DRAFT: Making a simple interpreter from scratch, part 1: How do we make sense of words?
(This is part 1 of my series on making an interpreter from scratch. For part 0, click here.)
Before I took my first compilers course, I was curious about making programming languages, but just couldn't imagine how you would make a language with a robust syntax like the serious programming languages. I would try to make languages which work based on splitting the program on whitespace and treating whitespace-separated words as "tokens", with hacks to work around constructs which consist of multiple words. The most complete of those projects is a language I called Shoelips.
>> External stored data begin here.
-- ==== Sys2Proof/Machine/Rehearsal.lean ====
section
/-! DEFINITION. The rehearsal of a kernel (R64, R76, R78, R82, R100, R115, R537): its cues and strokes run with every unit free to
advance, and the checks that rest on it, 0x0008, 0x000D, 0x000E, 0x000F and 0x0010, with the order of Rattle contexts (R197). One
stroke can be held back from ever finishing: what still fires then is what does not follow it. -/
namespace Sys2Proof.Machine

/-! ## A kernel's strokes -/

/-- A firing with its place in the kernel. -/
structure Act where
  at_ : Nat
  x : Firing
  deriving DecidableEq, Repr

/-- What a check knows of the job's scalars: at load nothing, and then it tries values; at a job's start the job's. -/
structure Scalars where
  params : List Byte
  known : Bool
  deriving DecidableEq, Repr

/-- Every act of a kernel, in the order of its places. -/
def actsOf (s : State) (a : Nat) (ps : List Byte) (k : List Place) : List Act :=
  k.zipIdx.flatMap fun p => (firingsAt s a ps p.1).map fun x => { at_ := p.2, x := x }

/-- A unit in rehearsal. -/
structure Player where
  unit : UnitId
  todo : List Act
  flight : List Act
  cues : List Nat
  deriving DecidableEq, Repr

/-- A gather's lead: signals that a core has sent beyond the last round. -/
structure Lead where
  entry : Nat
  core : Nat
  count : Nat
  deriving DecidableEq, Repr

/-- A kernel in rehearsal: its layout, what has fired, the stroke that never finishes, and the stroke that never fires. -/
structure Rehearsal where
  score : Nat
  layout : Nat
  players : List Player
  leads : List Lead
  fired : List Act
  held : Option Act
  barred : Option Act
  deriving DecidableEq, Repr

/-! ## Signals (R81, R82) -/

/-- A cue arrives at a unit. -/
def Rehearsal.bump (u : UnitId) (cue : Nat) (r : Rehearsal) : Rehearsal :=
  let take (p : Player) : Player := if p.unit = u then { p with cues := updAt p.cues cue (· + 1) } else p
  { r with players := r.players.map take }

def Rehearsal.lead (r : Rehearsal) (entry core : Nat) : Nat :=
  ((r.leads.find? fun l => l.entry == entry && l.core == core).map (·.count)).getD 0

def Rehearsal.setLead (entry core n : Nat) (r : Rehearsal) : Rehearsal :=
  { r with leads := { entry := entry, core := core, count := n } ::
                    r.leads.filter fun l => !(l.entry == entry && l.core == core) }

/-- The destinations of a cue map entry, as stave and cue. -/
def CueEntry.dests (e : CueEntry) : List (Nat × Nat) :=
  (if e.validA then [(e.staveA, e.cueA)] else []) ++ (if e.validB then [(e.staveB, e.cueB)] else [])

/-- The enabled cores of a section named by a broadcast. -/
def broadcastCores (s : State) (a lay : Nat) (e : CueEntry) : List Nat :=
  ((List.range 4).filter fun sec => natBit e.sections sec).flatMap fun sec => layoutSection s a lay sec

/-- The k-th signals of a section's cores complete a round: the chip units' counters rise (R82). -/
def Rehearsal.gather (entry core : Nat) (cores : List Nat) (dests : List (Nat × Nat)) (r : Rehearsal) : Rehearsal :=
  let t := r.setLead entry core (r.lead entry core + 1)
  if cores.all fun c => decide (1 ≤ t.lead entry c) then
    let u := cores.foldl (fun acc c => acc.setLead entry c (acc.lead entry c - 1)) t
    dests.foldl (fun acc d => acc.bump (unitAt 0 d.1) d.2) u
  else t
Well, it turns out that once you know what to do, it's surprisingly easy to at least imagine how we can start to turn our text into some kind of structured data. All we need to do is to split our string into tokens, but, like, intelligently (also called lexical analysis or tokenization).
We just need to take a string like this:
sum = + 50 (- 33 10)
and turn it into a series of tokens like this:
identifier{sum} equals identifier{+} number{50}
open-paren identifier{-} number{33} number{10} close-paren
Once we have done that, we can start parsing; for example, we can say that when
we're looking for an expression, an identifier
token followed by an equals
token
means that we should start parsing the expression as an assignment.
Tokens
The very first thing we're going to have to figure out is what kinds of tokens we want. I have chosen this list of tokens: string literal, number literal, open paren, close paren, open brace, close brace, open bracket, close bracket, newline, semicolon, colon, equals, exclamation mark, dot, end-of-file, and error. The end-of-file token will only appear at the end of the input stream, and the error token will signal that there's some issue with the input which prevents us from tokenizing further.
src/token.h:
enum felt_token_kind {
FELT_TOKEN_STRING_LITERAL,
FELT_TOKEN_NUMBER_LITERAL,
FELT_TOKEN_IDENTIFIER,
FELT_TOKEN_OPEN_PAREN,
FELT_TOKEN_CLOSE_PAREN,
FELT_TOKEN_OPEN_BRACE,
FELT_TOKEN_CLOSE_BRACE,
FELT_TOKEN_OPEN_BRACKET,
FELT_TOKEN_CLOSE_BRACKET,
FELT_TOKEN_NEWLINE,
FELT_TOKEN_SEMICOLON,
FELT_TOKEN_COLON,
FELT_TOKEN_EQUALS,
FELT_TOKEN_EXCLAMATION_MARK,
FELT_TOKEN_DOT,
FELT_TOKEN_EOF,
FELT_TOKEN_ERROR,
FELT_TOKEN_COUNT,
};
extern const char *felt_token_kind_names[];
That felt_token_kind_names
array is an array which just maps a token kind to
a string representation for nicer error messages. I won't include it here, but
it's defined in
token.c.
Any particular token will need to know what kind of token it is, its line and column number (for error messages), and in the case of string litrals, number literals and identifiers, some content.
src/token.h:
struct felt_token {
enum felt_token_kind kind;
int line, column;
union {
double number;
char *string;
} content;
};
void felt_token_free(struct felt_token *tok);
Since this is C, we need to think about memory management. For tokens, the
convention will be that identifier tokens and string literal tokens
will set their content.string
property to some dynamically allocated
buffer, and felt_token_free
will free that buffer. For all other kinds of
token, no dynamic memory is necessary.
Reading input
Before we can start tokenizing user input, we have to read user input. I won't
bore you with the details, but I made a felt_input_stream
which lets us read
user input byte by byte from either a C string or a file. Here's the interface:
src/input-stream.h:
struct felt_input_stream {
/* ... */
int line, column;
};
void felt_input_stream_init_string(struct felt_input_stream *stream, const char *str);
void felt_input_stream_init_file(struct felt_input_stream *stream, FILE *f);
// Peek the next character, but don't consume it.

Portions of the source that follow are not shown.